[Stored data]

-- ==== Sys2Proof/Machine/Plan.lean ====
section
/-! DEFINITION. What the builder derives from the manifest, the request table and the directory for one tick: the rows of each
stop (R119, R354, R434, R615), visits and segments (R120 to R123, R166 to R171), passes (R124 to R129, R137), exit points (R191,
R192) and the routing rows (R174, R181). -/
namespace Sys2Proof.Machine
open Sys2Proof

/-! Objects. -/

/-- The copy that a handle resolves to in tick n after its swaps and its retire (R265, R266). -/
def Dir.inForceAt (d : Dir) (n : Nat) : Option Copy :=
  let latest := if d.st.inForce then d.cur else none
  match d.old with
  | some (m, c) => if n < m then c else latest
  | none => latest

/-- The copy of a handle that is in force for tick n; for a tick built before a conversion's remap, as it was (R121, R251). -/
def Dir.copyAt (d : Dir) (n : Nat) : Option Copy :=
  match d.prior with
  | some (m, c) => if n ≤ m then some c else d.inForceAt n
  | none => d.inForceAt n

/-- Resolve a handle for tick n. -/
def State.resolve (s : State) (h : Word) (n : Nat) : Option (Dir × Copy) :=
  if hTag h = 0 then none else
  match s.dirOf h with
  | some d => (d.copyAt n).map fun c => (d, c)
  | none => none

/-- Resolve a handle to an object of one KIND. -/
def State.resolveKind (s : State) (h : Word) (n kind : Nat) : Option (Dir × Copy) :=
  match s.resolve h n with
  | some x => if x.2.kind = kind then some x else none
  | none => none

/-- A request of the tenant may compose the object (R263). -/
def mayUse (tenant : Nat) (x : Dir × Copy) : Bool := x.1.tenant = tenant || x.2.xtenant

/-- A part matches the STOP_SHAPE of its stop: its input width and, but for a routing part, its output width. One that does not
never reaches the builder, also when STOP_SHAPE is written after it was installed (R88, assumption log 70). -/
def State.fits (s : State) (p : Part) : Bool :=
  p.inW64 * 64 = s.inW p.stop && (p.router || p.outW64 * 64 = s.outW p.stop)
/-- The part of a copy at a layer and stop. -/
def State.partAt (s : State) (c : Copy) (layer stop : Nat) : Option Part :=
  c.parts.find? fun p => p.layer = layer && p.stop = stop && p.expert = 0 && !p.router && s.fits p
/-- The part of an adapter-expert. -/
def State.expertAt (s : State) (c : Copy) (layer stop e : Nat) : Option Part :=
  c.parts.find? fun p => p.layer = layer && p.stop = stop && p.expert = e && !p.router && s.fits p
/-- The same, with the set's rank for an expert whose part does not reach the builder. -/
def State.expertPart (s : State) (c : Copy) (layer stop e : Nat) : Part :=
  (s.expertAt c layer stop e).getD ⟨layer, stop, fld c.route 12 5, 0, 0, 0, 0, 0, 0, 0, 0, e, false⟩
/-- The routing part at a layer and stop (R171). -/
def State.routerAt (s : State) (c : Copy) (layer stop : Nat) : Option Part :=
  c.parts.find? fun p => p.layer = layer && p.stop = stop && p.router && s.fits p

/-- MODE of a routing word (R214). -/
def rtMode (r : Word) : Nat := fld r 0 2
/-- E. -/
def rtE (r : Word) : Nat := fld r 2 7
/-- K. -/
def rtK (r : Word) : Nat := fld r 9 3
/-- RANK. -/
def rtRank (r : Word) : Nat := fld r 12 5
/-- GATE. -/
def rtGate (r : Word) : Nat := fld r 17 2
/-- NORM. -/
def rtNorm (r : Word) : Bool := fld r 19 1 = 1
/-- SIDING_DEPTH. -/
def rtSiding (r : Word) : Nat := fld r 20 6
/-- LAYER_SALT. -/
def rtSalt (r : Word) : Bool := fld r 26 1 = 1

==

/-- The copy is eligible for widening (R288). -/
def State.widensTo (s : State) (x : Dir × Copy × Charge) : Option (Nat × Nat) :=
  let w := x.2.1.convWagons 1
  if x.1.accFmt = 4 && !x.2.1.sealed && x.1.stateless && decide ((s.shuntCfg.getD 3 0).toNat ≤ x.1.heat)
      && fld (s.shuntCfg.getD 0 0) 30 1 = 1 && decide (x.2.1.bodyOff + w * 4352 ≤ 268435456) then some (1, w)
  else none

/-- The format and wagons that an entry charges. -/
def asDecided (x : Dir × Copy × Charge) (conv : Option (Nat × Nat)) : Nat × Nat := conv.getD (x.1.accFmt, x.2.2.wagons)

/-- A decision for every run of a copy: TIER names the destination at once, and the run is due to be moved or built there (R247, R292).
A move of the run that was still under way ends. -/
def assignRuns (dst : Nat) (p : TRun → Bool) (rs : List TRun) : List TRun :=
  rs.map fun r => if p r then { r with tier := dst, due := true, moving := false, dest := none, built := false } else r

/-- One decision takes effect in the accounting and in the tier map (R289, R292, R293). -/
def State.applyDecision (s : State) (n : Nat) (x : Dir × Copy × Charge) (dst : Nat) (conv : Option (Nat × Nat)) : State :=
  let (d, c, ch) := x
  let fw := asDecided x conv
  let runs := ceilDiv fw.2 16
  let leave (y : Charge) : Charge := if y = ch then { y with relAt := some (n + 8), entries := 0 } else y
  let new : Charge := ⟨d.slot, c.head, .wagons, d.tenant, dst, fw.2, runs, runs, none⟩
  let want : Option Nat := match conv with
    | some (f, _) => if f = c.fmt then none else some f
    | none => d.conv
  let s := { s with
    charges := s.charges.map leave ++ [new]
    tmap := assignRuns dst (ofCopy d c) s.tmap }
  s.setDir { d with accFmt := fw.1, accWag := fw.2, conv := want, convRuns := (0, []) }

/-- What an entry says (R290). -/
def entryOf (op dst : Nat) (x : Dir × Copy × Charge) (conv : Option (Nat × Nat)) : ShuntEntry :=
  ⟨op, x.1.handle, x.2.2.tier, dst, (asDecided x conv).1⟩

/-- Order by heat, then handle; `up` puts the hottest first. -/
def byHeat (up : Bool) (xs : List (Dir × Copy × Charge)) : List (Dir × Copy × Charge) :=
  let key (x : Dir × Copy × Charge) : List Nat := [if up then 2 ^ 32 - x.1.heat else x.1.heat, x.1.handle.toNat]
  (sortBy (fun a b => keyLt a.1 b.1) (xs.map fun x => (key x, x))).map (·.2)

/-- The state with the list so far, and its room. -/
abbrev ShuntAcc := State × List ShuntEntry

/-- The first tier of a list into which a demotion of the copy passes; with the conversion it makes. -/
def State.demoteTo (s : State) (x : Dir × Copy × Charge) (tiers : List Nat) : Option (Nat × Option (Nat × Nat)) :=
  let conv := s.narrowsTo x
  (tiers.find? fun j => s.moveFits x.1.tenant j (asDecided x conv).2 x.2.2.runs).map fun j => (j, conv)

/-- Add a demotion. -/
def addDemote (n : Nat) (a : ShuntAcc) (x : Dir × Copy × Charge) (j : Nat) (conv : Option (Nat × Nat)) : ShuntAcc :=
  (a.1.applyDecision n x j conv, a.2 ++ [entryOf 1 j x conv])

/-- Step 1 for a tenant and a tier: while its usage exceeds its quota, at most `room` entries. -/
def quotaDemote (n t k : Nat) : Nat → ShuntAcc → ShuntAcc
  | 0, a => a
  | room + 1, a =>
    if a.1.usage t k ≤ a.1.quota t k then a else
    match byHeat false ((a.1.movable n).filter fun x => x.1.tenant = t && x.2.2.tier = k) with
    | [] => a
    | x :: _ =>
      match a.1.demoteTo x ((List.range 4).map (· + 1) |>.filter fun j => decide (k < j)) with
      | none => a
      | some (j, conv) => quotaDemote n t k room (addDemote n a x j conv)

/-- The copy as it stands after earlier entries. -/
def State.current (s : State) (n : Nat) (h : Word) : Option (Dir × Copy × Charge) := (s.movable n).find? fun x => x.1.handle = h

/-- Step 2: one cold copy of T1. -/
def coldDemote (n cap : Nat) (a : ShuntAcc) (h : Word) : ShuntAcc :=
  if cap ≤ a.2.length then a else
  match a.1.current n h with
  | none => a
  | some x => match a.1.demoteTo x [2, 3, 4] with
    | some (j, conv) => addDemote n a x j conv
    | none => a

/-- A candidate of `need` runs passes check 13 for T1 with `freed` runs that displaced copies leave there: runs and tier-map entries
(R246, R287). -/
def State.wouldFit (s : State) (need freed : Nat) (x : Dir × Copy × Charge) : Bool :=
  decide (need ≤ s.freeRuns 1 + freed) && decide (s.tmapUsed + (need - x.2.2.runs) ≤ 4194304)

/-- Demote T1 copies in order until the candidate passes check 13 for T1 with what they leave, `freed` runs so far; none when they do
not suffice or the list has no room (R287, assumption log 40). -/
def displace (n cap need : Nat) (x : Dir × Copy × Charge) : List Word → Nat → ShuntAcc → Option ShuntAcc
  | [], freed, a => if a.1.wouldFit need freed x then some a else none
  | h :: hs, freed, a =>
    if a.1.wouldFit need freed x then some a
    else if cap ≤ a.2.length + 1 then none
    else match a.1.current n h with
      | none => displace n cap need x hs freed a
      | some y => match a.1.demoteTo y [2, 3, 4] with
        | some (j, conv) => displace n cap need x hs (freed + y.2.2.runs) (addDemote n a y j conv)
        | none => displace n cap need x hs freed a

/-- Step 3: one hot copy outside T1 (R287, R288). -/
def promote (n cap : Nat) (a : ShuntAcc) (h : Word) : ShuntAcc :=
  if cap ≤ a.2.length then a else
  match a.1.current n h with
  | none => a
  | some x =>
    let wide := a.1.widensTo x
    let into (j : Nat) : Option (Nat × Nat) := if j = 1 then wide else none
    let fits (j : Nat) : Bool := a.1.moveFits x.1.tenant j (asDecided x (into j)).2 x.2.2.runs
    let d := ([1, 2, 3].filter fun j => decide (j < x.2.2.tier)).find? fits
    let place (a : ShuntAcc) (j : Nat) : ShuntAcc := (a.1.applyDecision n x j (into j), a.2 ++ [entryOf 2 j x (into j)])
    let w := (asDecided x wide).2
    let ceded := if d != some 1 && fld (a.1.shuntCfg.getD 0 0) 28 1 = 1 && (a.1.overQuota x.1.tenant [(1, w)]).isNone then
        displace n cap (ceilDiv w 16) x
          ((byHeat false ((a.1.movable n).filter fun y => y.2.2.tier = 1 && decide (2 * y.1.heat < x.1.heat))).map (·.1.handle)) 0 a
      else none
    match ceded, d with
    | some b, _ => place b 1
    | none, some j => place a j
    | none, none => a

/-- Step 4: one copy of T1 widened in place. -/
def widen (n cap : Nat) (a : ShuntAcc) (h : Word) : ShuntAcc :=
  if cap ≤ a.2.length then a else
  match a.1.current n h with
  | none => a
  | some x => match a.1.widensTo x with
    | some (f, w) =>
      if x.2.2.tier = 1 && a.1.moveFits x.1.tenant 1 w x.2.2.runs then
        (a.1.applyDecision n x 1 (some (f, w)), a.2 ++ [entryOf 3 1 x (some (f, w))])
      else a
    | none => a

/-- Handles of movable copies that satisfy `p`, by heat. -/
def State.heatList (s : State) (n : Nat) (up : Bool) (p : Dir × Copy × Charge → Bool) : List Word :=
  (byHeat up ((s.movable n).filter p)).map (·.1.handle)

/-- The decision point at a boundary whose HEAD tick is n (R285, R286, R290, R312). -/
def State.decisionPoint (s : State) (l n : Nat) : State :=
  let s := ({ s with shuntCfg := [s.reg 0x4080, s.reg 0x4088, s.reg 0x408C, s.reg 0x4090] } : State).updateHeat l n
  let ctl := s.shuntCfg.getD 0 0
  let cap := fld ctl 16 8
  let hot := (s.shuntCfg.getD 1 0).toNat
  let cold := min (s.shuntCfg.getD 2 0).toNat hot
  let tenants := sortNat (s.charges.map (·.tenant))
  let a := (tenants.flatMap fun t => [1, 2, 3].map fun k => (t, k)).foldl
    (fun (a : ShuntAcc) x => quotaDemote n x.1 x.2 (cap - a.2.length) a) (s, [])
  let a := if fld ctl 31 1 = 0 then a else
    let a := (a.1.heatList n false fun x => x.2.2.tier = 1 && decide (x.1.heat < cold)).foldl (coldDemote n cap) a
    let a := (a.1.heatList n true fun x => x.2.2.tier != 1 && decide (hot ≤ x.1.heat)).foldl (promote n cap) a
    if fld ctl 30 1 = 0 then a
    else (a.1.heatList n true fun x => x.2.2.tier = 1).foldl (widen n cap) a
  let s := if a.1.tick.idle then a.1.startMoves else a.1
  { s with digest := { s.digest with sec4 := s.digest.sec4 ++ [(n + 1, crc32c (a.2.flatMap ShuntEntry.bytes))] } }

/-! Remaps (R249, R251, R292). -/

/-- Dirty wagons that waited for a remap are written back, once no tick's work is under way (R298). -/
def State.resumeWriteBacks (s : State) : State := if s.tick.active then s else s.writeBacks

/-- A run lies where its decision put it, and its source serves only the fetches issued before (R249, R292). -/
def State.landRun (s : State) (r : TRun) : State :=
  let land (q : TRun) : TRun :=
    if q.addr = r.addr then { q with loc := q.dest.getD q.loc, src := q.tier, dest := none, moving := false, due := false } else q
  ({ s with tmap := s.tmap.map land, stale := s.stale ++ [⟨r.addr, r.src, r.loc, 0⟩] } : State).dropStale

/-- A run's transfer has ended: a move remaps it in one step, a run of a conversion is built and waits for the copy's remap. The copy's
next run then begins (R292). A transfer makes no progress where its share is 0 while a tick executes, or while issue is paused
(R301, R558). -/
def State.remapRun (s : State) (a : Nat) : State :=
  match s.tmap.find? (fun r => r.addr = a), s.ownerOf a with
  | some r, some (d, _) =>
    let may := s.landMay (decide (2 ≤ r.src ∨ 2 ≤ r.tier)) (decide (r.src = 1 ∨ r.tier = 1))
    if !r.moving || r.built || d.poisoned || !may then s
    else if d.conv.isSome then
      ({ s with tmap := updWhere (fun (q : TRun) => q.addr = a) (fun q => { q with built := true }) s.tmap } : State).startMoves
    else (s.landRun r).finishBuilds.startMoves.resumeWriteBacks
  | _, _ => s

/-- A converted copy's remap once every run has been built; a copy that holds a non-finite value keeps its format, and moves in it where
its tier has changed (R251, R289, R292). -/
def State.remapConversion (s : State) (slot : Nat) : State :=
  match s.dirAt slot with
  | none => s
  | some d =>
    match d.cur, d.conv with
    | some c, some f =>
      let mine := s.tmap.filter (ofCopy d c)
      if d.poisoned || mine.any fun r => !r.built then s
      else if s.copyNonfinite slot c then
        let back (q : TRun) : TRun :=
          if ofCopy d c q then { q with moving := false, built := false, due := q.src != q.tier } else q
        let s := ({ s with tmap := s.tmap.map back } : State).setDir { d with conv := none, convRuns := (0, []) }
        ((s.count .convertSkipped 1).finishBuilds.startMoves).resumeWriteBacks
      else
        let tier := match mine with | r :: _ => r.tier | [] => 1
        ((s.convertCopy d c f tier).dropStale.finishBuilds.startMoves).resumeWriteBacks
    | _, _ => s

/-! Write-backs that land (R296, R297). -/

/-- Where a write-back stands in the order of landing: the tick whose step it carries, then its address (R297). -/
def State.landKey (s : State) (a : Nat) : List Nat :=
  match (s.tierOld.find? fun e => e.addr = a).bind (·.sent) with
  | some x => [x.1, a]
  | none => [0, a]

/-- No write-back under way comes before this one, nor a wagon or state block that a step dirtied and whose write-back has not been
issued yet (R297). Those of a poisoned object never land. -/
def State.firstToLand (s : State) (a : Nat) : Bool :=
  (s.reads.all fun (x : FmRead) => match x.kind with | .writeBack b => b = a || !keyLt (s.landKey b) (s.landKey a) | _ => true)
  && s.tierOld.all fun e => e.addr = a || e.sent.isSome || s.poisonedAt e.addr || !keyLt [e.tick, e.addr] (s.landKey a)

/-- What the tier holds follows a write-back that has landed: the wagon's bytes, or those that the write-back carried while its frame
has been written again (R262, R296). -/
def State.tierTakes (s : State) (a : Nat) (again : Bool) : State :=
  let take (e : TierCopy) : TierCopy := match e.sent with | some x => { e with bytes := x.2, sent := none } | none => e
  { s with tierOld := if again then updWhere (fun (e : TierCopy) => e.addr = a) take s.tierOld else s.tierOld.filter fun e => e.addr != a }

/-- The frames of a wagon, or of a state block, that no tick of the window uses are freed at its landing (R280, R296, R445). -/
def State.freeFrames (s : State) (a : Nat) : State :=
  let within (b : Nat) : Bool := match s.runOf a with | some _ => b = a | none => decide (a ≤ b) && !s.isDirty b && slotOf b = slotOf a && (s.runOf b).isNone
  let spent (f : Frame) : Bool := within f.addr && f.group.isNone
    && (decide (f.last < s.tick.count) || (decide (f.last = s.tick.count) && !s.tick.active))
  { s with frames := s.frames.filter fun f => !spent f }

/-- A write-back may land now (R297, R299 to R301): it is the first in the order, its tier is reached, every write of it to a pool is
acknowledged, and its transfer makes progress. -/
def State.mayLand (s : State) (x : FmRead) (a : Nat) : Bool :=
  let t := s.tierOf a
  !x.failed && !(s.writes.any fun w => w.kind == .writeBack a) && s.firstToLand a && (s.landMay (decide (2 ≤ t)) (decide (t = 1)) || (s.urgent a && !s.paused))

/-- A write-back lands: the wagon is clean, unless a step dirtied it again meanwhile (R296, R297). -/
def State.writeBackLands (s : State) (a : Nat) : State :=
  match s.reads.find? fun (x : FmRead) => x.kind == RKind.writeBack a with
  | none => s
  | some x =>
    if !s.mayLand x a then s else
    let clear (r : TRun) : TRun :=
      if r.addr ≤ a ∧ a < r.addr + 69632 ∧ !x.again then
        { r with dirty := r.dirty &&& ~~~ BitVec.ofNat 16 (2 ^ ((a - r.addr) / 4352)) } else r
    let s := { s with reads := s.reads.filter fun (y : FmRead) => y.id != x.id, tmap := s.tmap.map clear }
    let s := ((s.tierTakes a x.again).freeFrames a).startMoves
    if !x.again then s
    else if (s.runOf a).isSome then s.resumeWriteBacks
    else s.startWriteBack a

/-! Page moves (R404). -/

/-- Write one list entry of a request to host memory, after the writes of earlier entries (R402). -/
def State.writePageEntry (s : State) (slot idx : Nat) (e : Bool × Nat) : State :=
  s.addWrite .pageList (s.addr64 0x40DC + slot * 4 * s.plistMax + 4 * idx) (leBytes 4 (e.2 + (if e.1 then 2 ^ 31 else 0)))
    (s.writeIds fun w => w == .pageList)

* _PROBLEM TO SOLVE_:
Starting at the line above that contains "let a := (a.1.heatList n false", write out each line exactly until the line that contains "let s := if" has been written, and stop there.

* _SOLUTION TO THIS EXERCISE_:
    let a := (a.1.heatList n false fun x => x.2.2.tier = 1 && decide (x.1.heat < cold)).foldl (coldDemote n cap) a
    let a := (a.1.heatList n true fun x => x.2.2.tier != 1 && decide (hot ≤ x.1.heat)).foldl (promote n cap) a
    if fld ctl 30 1 = 0 then a
    else (a.1.heatList n true fun x => x.2.2.tier = 1).foldl (widen n cap) a
  let s := if a.1.tick.idle then a.1.startMoves else a.1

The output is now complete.